Today is the Queen's (official) birthday. Colours are being trooped. Prince Philip has polished and pinned on the various medals he has won on various gruelling campaigns of handshaking and banquetting.
The Queen's birthday message has made a touching allusion to the prevailing sombre and turbulent mood in the country. The malignant indifference of the government and the wealthy elite they represent towards the dead and dispossessed of Grenfell is ironically thrown into stark relief by the monarch's attention and acknowledgement.

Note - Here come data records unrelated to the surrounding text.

-- ==== Sys2Proof/Machine/RegView.lean ====
section
/-! DEFINITION. What a register shows where it is not simply what was stored: views of richer state, block by block, and
the value a read of a word returns (R4, R7, R583, R590). -/

namespace Sys2Proof.Machine

/-- Replace a field in a word when the word is the field's. -/
def Fld.show (f : Fld) (v a w : Nat) : Nat := if f.addr = a then withBits f.lo f.width v w else w

def b2n (b : Bool) : Nat := if b then 1 else 0

/-- Fields shown by a list of views. -/
def showAll (l : List (Fld × Nat)) (a w : Nat) : Nat := l.foldl (fun w x => x.1.show x.2 a w) w

/-! ### The Bedrock blocks -/

/-- The face that the per-face BED registers show: the host's own, else the one BED_FSEL names (R590). -/
def State.bedFace (s : State) (face : Option Nat) : Nat := face.getD (s.rd BED_FSEL.FACE)

/-- Word i of a feature word; faces 6 and 7 show zeros (R589). -/
def featWord (f i : Nat) (w : BitVec 128) : Nat := if f < 6 then w.toNat / 2 ^ (32 * i) % 2 ^ 32 else 0

def State.viewBed (s : State) (face : Option Nat) (a w : Nat) : Nat :=
  let f := s.bedFace face
  let feat := (s.nvFace f).feat
  showAll ([
    (BED_ID.STEP, s.fuse.step), (BED_SN_LO.SERIAL, s.fuse.serial), (BED_SN_HI.SERIAL, s.fuse.serial / 2 ^ 32),
    (BED_STATE.SINGLE, b2n (s.galMode == modeSingle)), (BED_TICK_LO.TICK, s.tick), (BED_TICK_HI.TICK, s.tick / 2 ^ 32),
    (BED_FACE.FACE, face.getD 7),
    (BED_FNEG.COUNT, if f < 6 then SMap.get 0 f s.bed.fneg else 0), (BED_FNEG.STORED, b2n (decide (f < 6) && feat != 0))] ++
    [0, 1, 2, 3].flatMap (fun i => [(BED_FSUP.SUPPORTED i, featWord f i (s.supported f)), (BED_FEN.ENABLED i, featWord f i feat)])) a w

/-- SVY: the fuses, and the staging word that the data register holds (R86). -/
def State.viewSvy (s : State) (a w : Nat) : Nat :=
  showAll [(SVY_FLOOR.BLOWN, s.fuse.blown),
    (SVY_STAGE_DATA.DATA, (SMap.get 0 (s.rd SVY_STAGE_ADDR.ADDR * 4) s.svy.staging).toNat)] a w

/-- FLT: the interrupt queue (R525, R528). -/
def State.viewFlt (s : State) (a w : Nat) : Nat :=
  let h := s.flt.irqq.headD (0, 0)
  showAll [(FLT_STATUS.IRQQ_COUNT, s.flt.irqq.length), (FLT_IRQQ.SOURCE, h.1), (FLT_IRQQ.ACTION, h.2),
    (FLT_IRQQ.VALID, b2n (!s.flt.irqq.isEmpty))] a w

/-- CLG: the records waiting, and the window (R541, R543). -/
def State.viewClg (s : State) (a w : Nat) : Nat :=
  if 0x30100 ≤ a ∧ a ≤ 0x301FC then s.clgWindow.getD ((a - 0x30100) / 4) 0
  else CLG_PEND.RECORDS.show (min s.clg.pend.length 255) a w

/-- SEQ: every reset pin reads asserted before a table is in force (R469); what is left of an OFF_TIMED delay (R481). -/
def State.viewSeq (s : State) (a w : Nat) : Nat :=
  let left := if s.seq.timed then s.rd SEQ_OFFDLY.MS - (s.tick - s.seq.timedTick) * 1000 / 32768 else 0
  let w := SEQ_OFFDLY.LEFT.show left a w
  if s.benchTable then w else SEQ_RST.ASSERTED.show 0xFFFF a w

/-- TWB: the levels of the pins, which idle high, and the causes (R546, R554, R563). -/
def State.viewTwb (s : State) (a w : Nat) : Nat :=
  let t := (a - 0x50000) / 0x1000
  let st := s.rd (TWB_STATUS.STATE t)
  let lvl (pin : Nat) : Nat :=
    if st = 0 then 0 else if st = twIdle ∨ st = twSleep then 1 else (Config.pinLevel (t * 2 + pin) s.tick).toNat
  let w := showAll [(TWB_STATUS.SDA t, lvl 0), (TWB_STATUS.SCL t, lvl 1)] a w
  if t = 0 then
    showAll [(TWB_STATUS.ALERT 0, b2n s.twb.alert),
      (TWB_ALRT_CAUSE.TOP, (lowestBit 0 7 (s.rd TWB_ALRT_CAUSE.CAUSE)).getD 7)] a w
  else showAll [(TWB_STATUS.ALERT t, if st = 0 then 0 else (Config.pinLevel (16 + t) s.tick).toNat)] a w

/-- How many islands are in one of some states. -/
def State.islCount (s : State) (p : Nat → Bool) : Nat := ((List.range 132).filter (fun n => p (s.isl n))).length

/-- CLK: the tick, what runs of the clocks, and the count of the islands; the scan clock's own count is a measurement
(R489, R490, R506). -/
def State.viewClk (s : State) (a w : Nat) : Nat :=
  if a = CLK_ISLSUM.ON.addr then
    showAll [(CLK_ISLSUM.ON, s.islCount (· == islOn)),
      (CLK_ISLSUM.MOVING, s.islCount (fun x => x == islWaking || x == islStopping || x == islRestarting))] a w
  else
    showAll [(CLK_STATUS.XTAL_OK, b2n (decide (0 < s.tick) && !s.on CLK_STATUS.TICK_RC)), (CLK_TICK_LO.TICK, s.tick),
      (CLK_TICK_HI.TICK, s.tick / 2 ^ 32),
      (CLK_RCCAL.COUNT, if s.tick < 32 then 0 else (Config.rcCount s.tick).toNat)] a w

/-- LGR: the excess of the dirty count over the ceiling (R151). -/
def State.viewLgr (s : State) (a w : Nat) : Nat := LGR_EXCESS.SETTS.show (s.rd ADM_DIRTY.SETTS - s.rd LGR_CEIL.SETTS) a w

/-! ### Admission, cipher, Gallery, restore and haul -/

/-- The ticks that the oldest of some waiting accesses has waited; saturates (R175, R278). -/
def State.oldest (s : State) (since : List Nat) : Nat := min 65535 ((since.map (fun t => s.tick - t)).foldl Nat.max 0)

/-- Entries of the Job engine's queue that wait for admission; a write that waits for the twin is none of them (R158, R175). -/
def State.jobWaiting (s : State) : Nat := (s.adm.jobq.filter (fun j => !j.twin)).length

def State.viewAdm (s : State) (a w : Nat) : Nat :=
  let since (p : Nat) : List Nat := ((s.port p).wbuf.filter (fun e => e.wait == .parked)).map (fun e => e.since)
  showAll ([
    (ADM_STATUS.PARKING, b2n (decide (0 < s.jobWaiting) || faces.any (fun p => decide (0 < s.fqCount p)))),
    (ADM_JFQ.COUNT, s.jobWaiting), (ADM_WEAR_ALLOW.MIB, s.wearAllow)] ++
    faces.flatMap (fun p => [(ADM_FQ.COUNT p, s.fqCount p), (ADM_FQ.AGE p, s.oldest (since p))])) a w

def State.viewCip (s : State) (a w : Nat) : Nat :=
  if a = CIP_ACTIVE.SEL.addr then
    CIP_ACTIVE.SEL.show ((List.range 32).foldl (fun m p => withBit p (s.slotState (2 * p + 1) == slActive) m) 0) a w
  else if 0xA0400 ≤ a ∧ a < 0xA0C00 ∧ (a - 0xA0400) % 0x20 = 0 then
    let k := (a - 0xA0400) / 0x20
    (CIP_SLST.REFS k).show (min 65535 (s.slotRefs k)) a w
  else w

def State.viewGal (s : State) (a w : Nat) : Nat :=
  showAll [(GAL_STATUS.ROLE, if s.hasSec secTwin then s.sv TWIN.ROLE else 0), (GAL_WINDOW.MSGS, s.gal.sent.length),
    (GAL_GQ.COUNT, min 512 s.galQueue), (GAL_GQ.HELD, b2n s.galFull),
    (GAL_EPOCH_LO.EPOCH, s.gal.epoch.toNat), (GAL_EPOCH_HI.EPOCH, s.gal.epoch.toNat / 2 ^ 32),
    (GAL_PEER.AGE, if s.gal.lastBeat = 0 then 65535 else min 65535 (s.tick - (s.gal.lastBeat - 1)))] a w

def State.viewRes (s : State) (a w : Nat) : Nat :=
  let since (p : Nat) : List Nat :=
    ((s.port p).wbuf.filter (fun e => e.wait == .fetch)).map (fun e => e.since) ++
      ((s.port p).reads.filter (fun e => e.wait == .fetch)).map (fun e => e.since)
  showAll (faces.flatMap (fun p => [(RES_FWAIT.WRITES p, s.fetchWaits p), (RES_FWAIT.AGE p, s.oldest (since p))])) a w

/-- HAUL_STATUS.MODE: save, stopped by ENABLE, overhang, haul or idle (R176, R205). -/
def State.haulMode (s : State) : Nat :=
  if s.chip = .save then 3
  else if !s.on HAUL_CTL.ENABLE then 4
  else if s.on LGR_STATUS.OVERHANG then 2
  else if s.slb.ift.isEmpty then 0 else 1

def State.viewHaul (s : State) (a w : Nat) : Nat :=
  showAll [(HAUL_STATUS.MODE, s.haulMode), (HAUL_STATUS.SUMP_DEST, b2n (s.hubOn && s.sumpDest))] a w

/-! ### Host ports -/

def State.logLen (s : State) (p l : Nat) : Nat := ((s.port p).logs.getD l EvLog.reset).recs.length

def State.viewHpt (s : State) (a w : Nat) : Nat :=
  let p := (a - 0x100000) / 0x10000
  let q := s.port p
  let granted := ((q.extents.filter (fun e => e.accepted)).map (fun e => e.pool.length)).sum
  showAll ([
    (HPT_STATUS.DEVLOAD p, s.devLoad p), (HPT_WBUF.ENTRIES p, q.wbuf.length),
    (HPT_EVLOG.INFO p, s.logLen p 0), (HPT_EVLOG.WARN p, s.logLen p 1), (HPT_EVLOG2.FAIL p, s.logLen p 2),
    (HPT_EVLOG2.FATAL p, s.logLen p 3), (HPT_DC.GRANTED p, granted), (HPT_DC.EXTENTS p, q.extents.length),
    (HPT_CAP.STATIC p, s.sv (FACES.STATIC_BLOCKS p)), (HPT_CAP.DC_MAX p, s.dcMax p)] ++
    [0, 1, 2, 3].flatMap (fun i => [(HPT_FEAT.ENABLED p i, featWord p i (s.nvFace p).feat),
      (HPT_FSUP.SUPPORTED p i, featWord p i (s.supported p))])) a w

/-! ### Stockpile -/

/-- Spare blocks on a group's poorest channel (R255). -/
def State.spareMin (s : State) (g : Nat) : Nat := ((List.range 9).map (fun d => s.spareCount (9 * g + d))).foldl Nat.min 65535

/-- Sump records of a group that are still needed: those a map entry names, and those of a save not released (R219, R276). -/
def State.sumpNeeded (s : State) (g : Nat) : List Nat :=
  (s.slb.lmap.filter (fun p => locKind p.2 == 2 && locGroup p.2 == g)).map (fun p => locNum p.2) ++
  (s.saves.filter (fun v => !v.released)).flatMap (fun v => v.runs.flatMap (fun r =>
    (((List.range r.count).map (fun i => s.runPlace r i)).filter (fun (x : Nat × Nat) => x.1 == g)).map (fun x => x.2)))

/-- The oldest Sump record still needed: the first in ring order from the head; the head when none is (R219, R255). -/
def State.sumpTail (s : State) (g : Nat) : Nat :=
  let h := SMap.get 0 g s.stk.head
  let n := s.sumpRecords g
  if n = 0 then 0
  else
    let ds := (s.sumpNeeded g).map (fun r => (r + n - h) % n)
    match ds with
    | [] => h
    | d :: ds => (h + ds.foldl Nat.min d) % n

/-- Valid setts in a group's Stockpile (R255). -/
def State.stockValid (s : State) (g : Nat) : Nat :=
  (s.slb.lmap.filter (fun p => locKind p.2 == 1 && locGroup p.2 == g)).length

/-- A byte of a signed offset. -/
def offByte (v : Int) : Nat := (v % 256).toNat

/-- A word of a block's BIT entry (R230). -/
def State.bitWord (s : State) (n t b i : Nat) : Nat :=
  let e := s.blk n t b
  let f := s.blkFirst n t b
  let lv (j : Nat) : Nat := offByte (e.lv.getD j 0)
  match i with
  | 0 => s.blockState n t b + e.cause % 16 * 16 + b2n f.1 * 256
      + (if s.blockServes n t b then s.blockLode n t b % 65536 else 65535) * 65536
  | 1 => s.blockErases n t b % 2 ^ 24
  | 2 => f.2.1 % 2 ^ 32
  | 3 => f.2.2 % 2 ^ 32
  | 4 => f.2.2 / 2 ^ 32 % 65536 + min 65535 (e.reads / 1000) * 65536
  | 5 => lv 0 + lv 1 * 2 ^ 8 + lv 2 * 2 ^ 16 + lv 3 * 2 ^ 24
  | 6 => lv 4 + lv 5 * 2 ^ 8 + lv 6 * 2 ^ 16 + lv 7 * 2 ^ 24
  | 7 => min 65535 e.cwmax + min 65535 e.retries * 65536
  | 8 => if e.slot = 0 then 0x3FF else (e.slot - 1) % 1024
  | _ => 0

def State.viewStk (s : State) (a w : Nat) : Nat :=
  if 0x480000 ≤ a ∧ a < 0x680000 then
    let b := (a - 0x480000) / 64
    if b < s.dieBlocks then s.bitWord (s.rd STK_BIW_SEL.CHANNEL) (s.rd STK_BIW_SEL.TARGET) b ((a - 0x480000) % 64 / 4) else 0
  else if a = STK_ERASE_MAX.ERASES.addr then STK_ERASE_MAX.ERASES.show s.eraseMax a w
  else if a = STK_ERASE_MEAN.ERASES.addr then STK_ERASE_MEAN.ERASES.show s.eraseMean a w
  else if a = STK_SUMP_FREE.RECORDS.addr then STK_SUMP_FREE.RECORDS.show s.sumpFree a w
  else if 0x400040 ≤ a ∧ a < 0x4000C0 then
    let g := (a - 0x400040) / 16
    match (a - 0x400040) % 16 / 4 with
    | 0 => showAll [(STK_GRPA.FREE_LODES g, s.erasedLodes g), (STK_GRPA.SPARE_MIN g, s.spareMin g),
        (STK_GRPA.STATE g, if !s.groupOn g then 2 else b2n (bitAt g s.stk.degraded))] a w
    | 1 => (STK_GRPB.SUMP_HEAD g).show (SMap.get 0 g s.stk.head) a w
    | 2 => (STK_GRPC.SUMP_TAIL g).show (s.sumpTail g) a w
    | _ => (STK_GRPD.VALID g).show (s.stockValid g) a w
  else
    showAll [(STK_STATUS.FOLDING, b2n s.stk.folding), (STK_STATUS.REWORKING, b2n s.stk.reworking),
      (STK_JRNL.PAGE, s.stk.jpage % 65536),
      (STK_JRNL.PENDING, min 65535 s.stk.jpend.length)] a w

/-! ### Slab table and job windows -/

/-- A word of the in-flight window (R125; which slot shows an entry: DESIGN CHOICE 128). -/
def State.iftWord (s : State) (k i : Nat) : Nat :=
  match s.slb.ift[k]? with
  | none => 0
  | some h =>
    match i with
    | 0 => h.sett % 2 ^ 28 + b2n h.rewr * 2 ^ 28 + b2n h.sump * 2 ^ 29 + 2 ^ 31
    | 1 => h.key % 64 + h.stage % 4 * 256 + min 65535 (s.tick - h.since) * 65536
    | 2 => h.newloc % 2 ^ 32
    | _ => 0

/-- A word of the slab window (R117). -/
def State.slabWinWord (s : State) (a : Nat) : Nat :=
  let k := min 8 (s.rd SLB_WBASE.BASE) * 262144 + (a - 0xC00000) / 16
  match (a - 0xC00000) % 16 / 4 with
  | 0 => (s.slab k).mask.toNat % 2 ^ 32
  | 1 => (s.slab k).mask.toNat / 2 ^ 32
  | 2 => (s.slab k).word.toNat
  | _ => 0

def State.viewSlb (s : State) (a w : Nat) : Nat :=
  if 0x810000 ≤ a ∧ a < 0x830000 then s.iftWord ((a - 0x810000) / 16) ((a - 0x810000) % 16 / 4)
  else if 0xC00000 ≤ a ∧ a < 0x1000000 then s.slabWinWord a
  else showAll [(SLB_STATUS.READY, b2n s.slb.ready), (SLB_IFT.COUNT, s.slb.ift.length)] a w

/-- A word of a ring's context (R390). -/
def State.ctxWord (s : State) (r i : Nat) : Nat :=
  (s.ring r).ctxWord ((s.ringFace r).getD 7) (s.ringJobs r).length (s.job.cache.contains r) i

def State.viewJob (s : State) (a w : Nat) : Nat :=
  if a < 0x1200000 then
    let c := s.ring ((a - 0x1000000) / 8)
    if a % 8 = 0 then c.sqTail % 65536 else c.cqHead % 65536
  else if 0x1300000 ≤ a then
    s.ctxWord (s.rd JOB_WBASE.BASE * 8192 + (a - 0x1300000) / 128) ((a - 0x1300000) % 128 / 4)
  else
    showAll ([
      (JOB_CACHE.USED, s.job.cache.length), (JOB_CACHE.BUSY, (s.job.cache.filter s.ringBusy).length),
      (JOB_PEND.RINGS, (s.job.rings.filter (fun p => p.2.pend)).length), (JOB_RUN.JOBS, s.job.jobs.length),
      (JOB_PINNED.SLABS, s.pinned), (JOB_PINREC.USED, s.job.pins.length)] ++
      faces.map (fun f => (JOB_FACE.ENABLED f,
        (s.job.rings.filter (fun p => p.2.st != rgDisabled && decide (s.ringFace p.1 = some f))).length))) a w

/-! ### Reads -/

/-- The word at an address as a reader sees it: a host on its face, or none for the cluster and the BMC (R583, R590). -/
def State.regRead (s : State) (face : Option Nat) (a : Nat) : Word :=
  let a := a / 4 * 4
  let w := (s.word a).toNat
  BitVec.ofNat 32 (match a / 0x10000 with
    | 0 => s.viewBed face a w
    | 1 => s.viewSvy a w
    | 2 => s.viewFlt a w
    | 3 => s.viewClg a w
    | 4 => s.viewSeq a w
    | 5 => s.viewTwb a w
    | 6 => s.viewClk a w
    | 7 => FWM_EPOCH.BLOWN.show s.fuse.blown a w
    | 8 => s.viewLgr a w
    | 9 => s.viewAdm a w
    | 0xA => s.viewCip a w
    | 0xB => s.viewGal a w
    | 0xC => s.viewRes a w
    | 0xD => s.viewHaul a w
    | _ =>
      if 0x100000 ≤ a ∧ a < 0x160000 then s.viewHpt a w
      else if 0x400000 ≤ a ∧ a < 0x800000 then s.viewStk a w
      else if 0x800000 ≤ a ∧ a < 0x1000000 then s.viewSlb a w
      else if 0x1000000 ≤ a ∧ a < 0x1400000 then s.viewJob a w
      else w)

/-- A read of HPT_WBUF restarts PEAK from ENTRIES (R351). -/
def State.peakRead (s : State) (a : Nat) : State :=
  match faces.find? (fun p => (HPT_WBUF.PEAK p).addr == a / 4 * 4) with
  | some p => s.wr (HPT_WBUF.PEAK p) (s.port p).wbuf.length
  | none => s

/-- A read of `n` bytes, 4 or fewer: the bytes of the word that holds the addressed byte, from that byte upward, at the low end of
the result; bytes beyond the word read 0 (R4). -/
def State.readBytes (s : State) (face : Option Nat) (a n : Nat) : Nat :=
  (s.regRead face a).toNat / 2 ^ (8 * (a % 4)) % 2 ^ (8 * n)

end Sys2Proof.Machine
end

It was not always thus. Up until the late 18th century there were large public gatherings to celebrate the monarch's birthday. As society was transformed by industrialisation, however, and class antagonisms became more pronounced, these gatherings were marked by increasing tension, and resentment towards authority exercised on behalf of an exploiting capitalist class expropriating the products of labour simmered and boiled over into riots more often than not. The pastoral idyll of earlier occasions had been transformed into confrontation by the Corn Laws and the urbanisation and segregation of society by nascent industrial capitalism. This was most acute in Scotland, which at this time was the most rapidly and thoroughly industrialising society in the world.
And so the unregulated and spontaneous celebration of the monarch's birthday ceased and strictly controlled ceremony took over, to remove the flashpoint the occasion had become. But one thing endures in our political discourse from this time.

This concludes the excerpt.